Liz Forte, shopper marketing manager at Danone Waters, explains: "The bottled water segment is much more seasonally reliant than other soft drinks categories and changes in the temperature can trigger a noticeable effect on water sales. In terms of immediate consumption, if the temperature rises from 14ºC to 25ºC, retailers will see a 75% increase in sales, and if the temperature rises to 30ºC, water sales will increase by 125%.
"Consequently, the bad summer in 2007 had a severe impact on bottled water. However, if we strip out the summer months of May to July, then bottled water showed growth of 1.9%, versus the previous year, with plain still water showing good growth of 4.1%."
This year the company's focus is on three major campaigns to build sales and overcome the impact of weather: the Evian detox campaign, now in its eighth year; the global initiative Volvic 1 for 10 where for every one litre of Volvic sold in the UK, Danone Waters and World Vision will generate 10 litres of safe drinking water in communities across Africa; and sponsorship of Wimbledon (2008 is the first year of a five-year deal). Also this year Danone is increasing its field sales force by 50%.
Wimbledon has also presented an opportunity for Highland Spring through its sponsorship of Andy and Jamie Murray. Throughout Wimbledon fortnight advertisements appeared in selected national and Scottish newspaper titles, supplemented by an online promotion offering consumers the opportunity to win Andy Murray-signed tops.

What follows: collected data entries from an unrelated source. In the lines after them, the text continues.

-- ==== Sys2Proof/Machine/Host.lean ====
section
/-! DEFINITION. The host window: `MemRead`, `MemWrite`, the command register and the platform's reset
(spec/20_memory.md R50 to R61, spec/70_reset_and_hazards.md R250). Offsets are relative to `BASE` (R50). -/

namespace Sys2Proof.Machine

/-- A 32-bit write of `w` to CMD (R54): the command `w`, executed whole; a word that is no command ends with
ILLEGAL (R75, R221). -/
def runCommand (w : Word) (s : State) : Answer :=
  match decode w with
  | .ok i => exec i s
  | .error _ => s.raise .illegal

/-- The byte at window offset `off` seen by a read of `n` bytes at `addr` (R52): a buffer byte, a byte of the
STATUS word when all four are read at once, else 0. -/
def windowByte (s : State) (addr n off : Nat) : Byte :=
  if Config.bufferBase ≤ off then s.mem.read off
  else if n = 4 ∧ addr = Config.statusOffset then s.status.extractLsb' (8 * (off - Config.statusOffset)) 8
  else 0

/-- The bytes `addr + (n - j) .. addr + n - 1` of a read, the first least significant (R52, R57). -/
def memReadFrom (s : State) (addr n : Nat) : (j : Nat) → Nat
  | 0 => 0
  | j + 1 => (windowByte s addr n (addr + (n - (j + 1)))).toNat + 256 * memReadFrom s addr n j

/-- `MemRead(addr, n)`, a defined host read (R52, R55): a function of the state, with no side effect. -/
def memRead (s : State) (addr n : Nat) : Word := BitVec.ofNat 32 (memReadFrom s addr n n)

/-- `MemWrite(addr, n, v)`, a defined host write (R53): buffer bytes, a command, or ignored. -/
def memWrite (s : State) (addr n : Nat) (v : Word) : Answer :=
  if Config.bufferBase ≤ addr then .next { s with mem := s.mem.writeLE addr n v.toNat }
  else if addr = Config.cmdOffset ∧ n = 4 then runCommand v s
  else .next s

/-- What the spec does not define is no step of the model (R58): a size other than 1, 2, 4, an access past
offset 0xFF, a misaligned access. -/
def guardAccess (addr n : Nat) (k : Answer) : Answer :=
  if n ≠ 1 ∧ n ≠ 2 ∧ n ≠ 4 then .refused .badAccessSize
  else if Config.windowBytes < addr + n then .fault .outsideWindow
  else if addr % n ≠ 0 then .refused .misalignedAccess
  else k

/-- One event from outside (spec/44_host_sequences.md R210). -/
def hostAccess (a : HostAccess) (s : State) : Answer :=
  match a with
  | .read addr n => guardAccess addr n (.next { s with readData := memRead s addr n })
  | .write addr n v => guardAccess addr n (memWrite s addr n v)
  | .reset => .next s.resetEvent

/-- The window offset of a bus address, for the window at `base` (R50); an address below the window is as far
outside it as one past its end (R60). -/
def windowOffset (base addr : Nat) : Nat := if base ≤ addr then addr - base else Config.windowBytes

/-- An access given by bus addresses, as the window at `BASE = base` sees it (R50): `BASE` is a parameter of
the platform, and no rule depends on its value. -/
def HostAccess.atBus (base : Nat) : HostAccess → HostAccess
  | .read addr n => .read (windowOffset base addr) n
  | .write addr n v => .write (windowOffset base addr) n v
  | .reset => .reset

end Sys2Proof.Machine
end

Market analyst Datamonitor reports that British consumers have increased their consumption of bottled water at the fastest rate in Europe over the past five years - a CAGR of 8% from 2002 to 2007 pushing per capita consumption to 41 litres - and whilst ethical and environmental consumption are serious concerns, manufacturers and marketers are demonstrating their commitment to sustainability by reducing packaging and carbon emissions. For example, over the past 15 years Danone has achieved a 30% reduction in the weight of PET bottles and has increased the proportion of miles its products travel by train to 70% of the total distance.
What is more, per capita consumption bottled water consumption is forecast to rise by a CAGR of around 7% between 2007 and 2012. This would result in the average UK consumer drinking 57.8 litres of bottled water per year in 2012; that is, so long as the sun shines.